I'm trying to extract sources from <iframes>
attributes like these:
iframes = [<iframe frameborder="no" height="160px" scrolling="no" src="https://w.soundcloud.com/player/?url=https%3A//api.soundcloud.com/tracks/308197184%3Fsecret_token%3Ds-VtArH&auto_play=false&hide_related=false&show_comments=true&show_user=true&show_reposts=false&visual=true" width="100%"></iframe>, <iframe allowtransparency="true" frameborder="0" scrolling="no" src="//www.facebook.com/plugins/likebox.php?href=https%3A%2F%2Fwww.facebook.com%2FPauseMusicale&width=300&height=62&show_faces=false&colorscheme=light&stream=false&show_border=false&header=false" style="border:none; overflow:hidden; width:300px; height:62px;"></iframe>, <iframe allowfullscreen="" frameborder="0" height="169" src="//www.youtube.com/embed/videoseries?list=PLNKCTdT9YSESoQnj5tPP4P9kaIwBCx7F1" width="100%"></iframe>]

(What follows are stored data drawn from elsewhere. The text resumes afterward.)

-- ==== Sys2Proof/Machine/Core.lean ====
section
/-! DEFINITION. The machine as the host sees it. -/

def Sys2Proof.core : Host.Core :=
  { State := Sys2Proof.Machine.State
    Fault := Sys2Proof.Machine.Fault
    Refusal := Sys2Proof.Machine.Refusal
    step := Sys2Proof.Machine.step
    reset := Sys2Proof.Machine.State.reset }
end

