-- ==== Sys2Proof/Safety.lean ====
section
/-! DEFINITION. What counts as a safe step and a sound state, and the terms in which statements say who executes and what of the state
an instruction changes. -/

namespace Sys2Proof

/-- The step does not leave the machine that the spec describes: no access to what is not memory, no refusal. -/
def safeStep (s : Machine.State) : Prop := ∃ t, Machine.step s = .next t

/-- The package's memory and the host's memory are in canonical form. -/
def memorySound (s : Machine.State) : Prop := Machine.Memory.wf s.mem = true ∧ Machine.Memory.wf s.hmem = true

/-- The control registers are in canonical form. -/
def registersSound (s : Machine.State) : Prop := Machine.twf 0 s.pregs = true

/-- What every step keeps: equal memories and equal register files are equal data. -/
def sound (s : Machine.State) : Prop := memorySound s ∧ registersSound s

namespace Machine

/-! ## Who executes -/

/-- The agent in focus executes words with this hart: its task is placed (or drains, R338), and its Stoek program has not ended. -/
def Executes (s : State) (ag : Agent) (h : Hart) : Prop := s.focus = ag ∧ s.runs ag = true ∧ s.hart? ag = some h

/-- The SCP of task k is in focus and executes words. -/
def ScpExecutes (s : State) (k : Nat) (t : Task) : Prop := s.focus = .scp k ∧ s.task? k = some t ∧ t.placed = true

/-- The Stoek program p of task k is in focus and executes words. -/
def StoekExecutes (s : State) (k tag : Nat) (t : Task) (p : Stoek) : Prop :=
  s.focus = .stoek k tag ∧ s.runs (.stoek k tag) = true ∧ s.task? k = some t ∧ t.stoek? tag = some p

/-- No check code of a task's own state has an error, so that nothing it reads is corrected or refused (R323). -/
def Task.clean (t : Task) : Prop := t.hart.xbad = [] ∧ t.sbad = [] ∧ t.dbad = [] ∧ t.rbad = []

/-! ## What a load binds -/

/-- A store entry, older than a place in program order and not performed, leaves byte b at a physical address of a space. -/
def StoreEntry.Gives (e : StoreEntry) (sp : Space) (pa po : Nat) (b : Byte) : Prop :=
  e.po < po ∧ e.atK = false ∧ ∃ va pas data pc l r, e.kind = .store sp va pas data pc ∧ pas.zip data = l ++ (pa, b) :: r ∧
    ∀ x ∈ r, x.1 ≠ pa

/-- The byte that a load takes at a physical address (R105, R106, R125): of package or host memory, that of the youngest older store to it
that has not performed, else memory's; of a pod address, memory's at its home. -/
def BindsByte (s : State) (h : Hart) (po : Nat) (l : ScalarLoad) (pa : Nat) (b : Byte) : Prop :=
  (l.space = .pod ∧ b = if pa / 2 ^ 40 = s.rank then rdByte s.mem (pa % 2 ^ 40) else tget 0 l.got pa) ∨
  (l.space ≠ .pod ∧ ∃ pre e post, h.stores = pre ++ e :: post ∧ e.Gives l.space pa po b ∧ ∀ x ∈ post, ∀ c, ¬x.Gives l.space pa po c) ∨
  (l.space ≠ .pod ∧ (∀ x ∈ h.stores, ∀ c, ¬x.Gives l.space pa po c) ∧
    b = if l.space = .host then rdByte s.hmem pa else rdByte s.mem (pa % 2 ^ 40))

/-! ## What changes -/

/-- Every byte of both memories reads as before. -/
def SameMemory (s t : State) : Prop := (∀ a, rdByte t.mem a = rdByte s.mem a) ∧ ∀ a, rdByte t.hmem a = rdByte s.hmem a

/-- Only task k differs: every other task, both memories, every package register and unit is as before. -/
def OnlyTask (s t : State) (k : Nat) (u : Task) : Prop :=
  t.task? k = some u ∧ (∀ j, j ≠ k → t.task? j = s.task? j) ∧ SameMemory s t ∧ { t with tasks := s.tasks } = s

/-- A task apart from its SCP's hart and its Stoek programs. -/
def Task.bare (t : Task) : Task := { t with hart := Hart.empty, stoeks := [] }

/-- A Stoek program apart from its hart. -/
def Stoek.bare (p : Stoek) : Stoek := { p with hart := Hart.empty }

/-- The Stoek program of a task with a tag. -/
def State.program (s : State) (k tag : Nat) : Option Stoek := (s.task? k).bind (·.stoek? tag)

/-- Of the tasks and the memories only the hart of one agent differs: the harts of all others, every other field of every task
(mode, status and exception registers, SRF, rings, descriptors, queues) and program, and both memories are as before. -/
def HartChanges (s t : State) (ag : Agent) (h' : Hart) : Prop :=
  t.hart? ag = some h' ∧ (∀ b, b ≠ ag → t.hart? b = s.hart? b) ∧
  (∀ k, (t.task? k).map Task.bare = (s.task? k).map Task.bare) ∧
  (∀ k n, (t.program k n).map Stoek.bare = (s.program k n).map Stoek.bare) ∧ SameMemory s t

/-- Only the hart of one agent differs in the whole state, every package register and unit included. -/
def OnlyHart (s t : State) (ag : Agent) (h' : Hart) : Prop := HartChanges s t ag h' ∧ { t with tasks := s.tasks } = s

/-- Only one Stoek program differs: the task's other programs and every other field of the task, every other task, both
memories, every package register and unit is as before. -/
def OnlyProgram (s t : State) (k tag : Nat) (p : Stoek) : Prop :=
  t.program k tag = some p ∧ (∀ n, n ≠ tag → t.program k n = s.program k n) ∧
  (t.task? k).map (fun u => { u with stoeks := [] }) = (s.task? k).map (fun u => { u with stoeks := [] }) ∧
  (∀ j, j ≠ k → t.task? j = s.task? j) ∧ SameMemory s t ∧ { t with tasks := s.tasks } = s

/-- Every package register but CECOUNT (0x220) holds what it held. -/
def SameRegisters (s t : State) : Prop := ∀ n, n ≠ 0x220 → t.preg n = s.preg n

/-- Outside the tasks, only what a translation may touch differs: cached translations, corrected check units and their count
(CECOUNT), and the counter of free choices. -/
def SameButTranslation (s t : State) : Prop :=
  SameRegisters s t ∧
  { t with tasks := s.tasks, tlb := s.tlb, freeCtr := s.freeCtr, pregs := s.pregs, ms := { t.ms with ecc := s.ms.ecc } } = s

but when I try to extract it:
for iframe in iframes:
url = urllib2.urlopen(iframe.attrs['src'])
print (url)
I get the following error:
url = urllib2.urlopen(iframe.attrs['src'])

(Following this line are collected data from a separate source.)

/-- R388, R391, R392: FABRIC_RETRY sends the request again; FABRIC_TIMEOUT marks the destination dead, ends every transaction to it
and posts PEER_DEAD. A load that waits for a dead peer ends with a late PEERDEAD fault, by FABRIC_TIMEOUT and by DEADSET, a load of the
kerf too. R384, R387, R394, R397: FLIT_RECEIVE accepts the next flit in sequence with a good check code for which the virtual channel has a
slot, and no other, and a packet's last flit hands it on; one of LEN above 8 is dropped; the flits of a packet carry all of it; FLIT_ACK
drops what it acknowledges from the replay buffer, and answers a restripe sequence where it acknowledges a flit sent after it; LINK_REPLAY sends
all of it again, its units numbered on (R395); RESTRIPE_TIMEOUT takes the link down. A port sends
the flits of a packet in sequence once its virtual channel has a slot for each, a TREE packet first. -/
def Obligations.RetriesDeadPeersAndFlits : Prop :=
  (∀ (s : State) (txid : BitVec 16) (x : Txn), s.fab.txns.find? (fun x => x.txid = txid) = some x →
    (∃ t, exec (.fabricRetry txid) s = .next t ∧ OnFabric s t x.pkt ∧ t.fab.txns = s.fab.txns ∧ t.tasks = s.tasks ∧ SameMemory s t ∧ t.pregs = s.pregs) ∧
    (∃ t, exec (.fabricTimeout txid) s = .next t ∧ (∀ y ∈ t.fab.txns ++ t.fab.unsent, y.pkt.drank ≠ x.pkt.drank) ∧
      (s.fab.unsent = [] → ∀ y ∈ t.fab.txns, y ∈ s.fab.txns) ∧
      (t.preg (0x640 + x.pkt.drank.toNat / 64)).testBit (x.pkt.drank.toNat % 64) = true ∧
      RegistersBut [0x640 + x.pkt.drank.toNat / 64, 0x201, 0x202] s t ∧ t.mem = s.mem ∧
      Posted s t 0x0022 2 0xFFFF [(0x18, x.pkt.drank.toNat),
        (0x1C, ((s.fab.txns ++ s.fab.unsent).filter (fun y => y.pkt.drank = x.pkt.drank)).length)])) ∧
  (∀ (s : State) (txid : BitVec 16), s.fab.txns.find? (fun x => x.txid = txid) = none →
    exec (.fabricRetry txid) s = .next s ∧ exec (.fabricTimeout txid) s = .next s) ∧
  (∀ (s : State) (k po : Nat) (u : Task) (e : LoadEntry) (l : ScalarLoad) (i : Instr), s.fab.unsent = [] →
    s.task? k = some u → u.hart.loads = [e] → e.po = po → e.kind = .scalar l →
    (∃ x, s.fab.txns = [x] ∧ x.owner = .load (.scp k) po ∧ (i = .deadset x.pkt.drank ∨ i = .fabricTimeout x.txid)) ∨
      (∃ r, s.fab.txns = [] ∧ l.space = .pod ∧ l.got = [] ∧ (∃ a ∈ l.pas, a / 2 ^ 40 = r.toNat) ∧ r.toNat ≠ s.rank ∧ i = .deadset r) →
    ∃ t u', exec i s = .next t ∧ t.task? k = some u' ∧ u'.deferred = u.deferred ++ [(addrFault cPEERDEAD l.va.toNat false, l.pc)] ∧
      u'.hart.loads = [] ∧ u'.hart.xs = u.hart.xs ∧ t.fab.txns = []) ∧
  (∀ (s : State) (port : BitVec 6) (seq : BitVec 12) (flit : BitVec 256) (good : Bool) (l : Link) (fs : List (BitVec 256)) (len held : Nat)
      (pkt : Packet), l = s.link port.toNat → fs = l.partialPkt ++ [flit] → len = ((fs.headD 0).extractLsb' 36 4).toNat →
    pkt = packetOf (fs.headD 0) (fs.drop 1) → held = s.slotsHeld port.toNat (vcOf pkt port.toNat) →
    (l.up = true → good = true → seq = l.rxSeq → held + fs.length ≤ 32 →
      ∃ t, exec (.flitReceive port seq flit good) s = .next t ∧ (t.link port.toNat).rxSeq = l.rxSeq + 1 ∧ t.tasks = s.tasks ∧ SameMemory s t ∧
        (len ≤ 8 → fs.length ≤ len → (t.link port.toNat).partialPkt = fs ∧ t.agenda = s.agenda) ∧
        (8 < len ∨ len + 1 ≤ fs.length → (t.link port.toNat).partialPkt = [] ∧
          (pkt.drank.toNat = s.rank → ∀ i, packetRow pkt = some i → t.agenda = s.agenda ++ [i]) ∧
          (pkt.drank.toNat ≠ s.rank → t.agenda = s.agenda ∧
            (8 < len → bits (t.preg 0x685) 63 32 = (bits (s.preg 0x685) 63 32 + 1) % 2 ^ 32 ∧ t.fab.waiting = s.fab.waiting) ∧
            (len ≤ 8 → s.fabricOn = false → t.fab.waiting = s.fab.waiting ++ [{ pkt := pkt, port := some port.toNat }])))) ∧
    (l.up = false ∨ good = false ∨ seq ≠ l.rxSeq ∨ 32 < held + fs.length → exec (.flitReceive port seq flit good) s = .next s)) ∧
  (∀ p : Packet, p.data.length = 32 * p.len.toNat →
    ∃ h d, flitsOf p = h :: d ∧ d.length = p.len.toNat ∧ packetOf h d = p) ∧
  (∀ (port : Nat) (l : Link) (e : Egress) (n : Nat), l.up = true → l.sending = none → e.left ≠ [] → n = e.left.length →
    (l.queue = [e] → 32 < tget 0 l.slots e.vc + n → Link.drain port l = l) ∧
    (l.queue = [e] → tget 0 l.slots e.vc + n ≤ 32 → l.buffer.length + n ≤ (if port < 32 then 128 else 512) →
      (Link.drain port l).queue = [] ∧ (Link.drain port l).sending = none ∧ tget 0 (Link.drain port l).slots e.vc = tget 0 l.slots e.vc + n ∧
      (Link.drain port l).buffer = l.buffer ++
        (List.range n).map (fun i => { seq := l.txSeq + BitVec.ofNat 12 i, vc := e.vc, flit := e.left.getD i 0 })) ∧
    (∀ e2, l.queue = [e2, e] → e.held.pkt.type = 5 → e2.held.pkt.type ≠ 5 → tget 0 l.slots e.vc + n ≤ 32 →
      l.buffer.length < (if port < 32 then 128 else 512) → (if port < 32 then 128 else 512) ≤ l.buffer.length + n →
      (Link.drain port l).queue = [e2])) ∧
  (∀ (s : State) (port : BitVec 6) (seq : BitVec 12) (l : Link), l = s.link port.toNat → l.up = true → s.fab.waiting = [] → l.queue = [] →
    l.sending = none →
    ∃ t, exec (.flitAck port seq) s = .next t ∧ t.tasks = s.tasks ∧ SameMemory s t ∧ t.pregs = s.pregs ∧ (∀ j, j ≠ port.toNat → t.link j = s.link j) ∧
      { t.link port.toNat with buffer := l.buffer, restriping := l.restriping, before := l.before, slots := l.slots } = l ∧
      (∀ vc, tget 0 (t.link port.toNat).slots vc ≤ tget 0 l.slots vc) ∧ (l.restriping = false → (t.link port.toNat).restriping = false) ∧
      ((∀ x ∈ l.buffer, x.seq ≠ seq) → { t.link port.toNat with slots := l.slots } = l) ∧
      (∀ pre f rest, l.buffer = pre ++ f :: rest → f.seq = seq → (∀ x ∈ pre, x.seq ≠ seq) → (t.link port.toNat).buffer = rest ∧
        (t.link port.toNat).before = l.before - (pre.length + 1) ∧ (l.before ≤ pre.length → (t.link port.toNat).restriping = false))) ∧
  (∀ (s : State) (port : BitVec 6) (l : Link), l = s.link port.toNat →
    (l.up = true → ∃ t, exec (.linkReplay port) s = .next t ∧ (∀ j, t.link j = if j = port.toNat then
        { l with replayed := min 65535 (l.replayed + l.buffer.length), striped := l.striped + l.buffer.length } else s.link j) ∧ { t with fab := s.fab } = s) ∧
    (l.up = false → exec (.linkReplay port) s = .next s ∧ ∀ seq, exec (.flitAck port seq) s = .next s) ∧
    (l.up = true → l.restriping = true → ∃ t, exec (.restripeTimeout port) s = .next t ∧
      t.link port.toNat = { Link.down with replayed := l.replayed } ∧ t.fab.waiting = s.fab.waiting ++ l.queue.map (·.held) ∧
      (∀ j, j ≠ port.toNat → t.link j = s.link j) ∧ t.tasks = s.tasks ∧ t.mem = s.mem ∧
      Posted s t 0x0023 2 0xFFFF [(0x18, port.toNat % 32), (0x19, port.toNat / 32)]) ∧
    (l.up = false ∨ l.restriping = false → exec (.restripeTimeout port) s = .next s))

File "/System/Library/Frameworks/Python.framework/Versions/2.7/lib/python2.7/urllib2.py", line 154, in urlopen
return opener.open(url, data, timeout)
File "/System/Library/Frameworks/Python.framework/Versions/2.7/lib/python2.7/urllib2.py", line 423, in open
protocol = req.get_type()
File "/System/Library/Frameworks/Python.framework/Versions/2.7/lib/python2.7/urllib2.py", line 285, in get_type
raise ValueError, "unknown url type: %s" % self.__original
ValueError: unknown url type: //www.facebook.com/plugins/likebox.php?href=https%3A%2F%2Fwww.facebook.com%2FPauseMusicale&width=300&height=62&show_faces=false&colorscheme=light&stream=false&show_border=false&header=false
why am I getting url with no http
before the //www
?
Is there some workaround this?
why am I getting url with no http before the //www
This is a common way to indicate to the user agent that it should use the same scheme (http, https, ftp, file, etc.) as the current page when making a subsequent request. So, for example, if you loaded the current page over https, then those URLs that omit the scheme would be accessed with https.
Is there some workaround this?
You can use the urlparse
module to handle this in Python 2 (since that's your version of Python):
# from urllib.parse import urlparse, urlunparse # Python 3
from urlparse import urlparse, urlunparse
for iframe in iframes:
scheme, netloc, path, params, query, fragment = urlparse(iframe.attrs['src'])
if not scheme:
scheme = 'http' # default scheme you used when getting the current page
url = urlunparse((scheme, netloc, path, params, query, fragment))
print('Fetching {}'.format(url))
f = urllib2.urlopen(url)
# print(f.read()) # dumps the response content
If you run the above code you should see this output:
Fetching https://w.soundcloud.com/player/?url=https%3A//api.soundcloud.com/tracks/308197184%3Fsecret_token%3Ds-VtArH&auto_play=false&hide_related=false&show_comments=true&show_user=true&show_reposts=false&visual=true Fetching http://www.facebook.com/plugins/likebox.php?href=https%3A%2F%2Fwww.facebook.com%2FPauseMusicale&width=300&height=62&show_faces=false&colorscheme=light&stream=false&show_border=false&header=false Fetching http://www.youtube.com/embed/videoseries?list=PLNKCTdT9YSESoQnj5tPP4P9kaIwBCx7F1
which shows that the default scheme has been applied to the URL.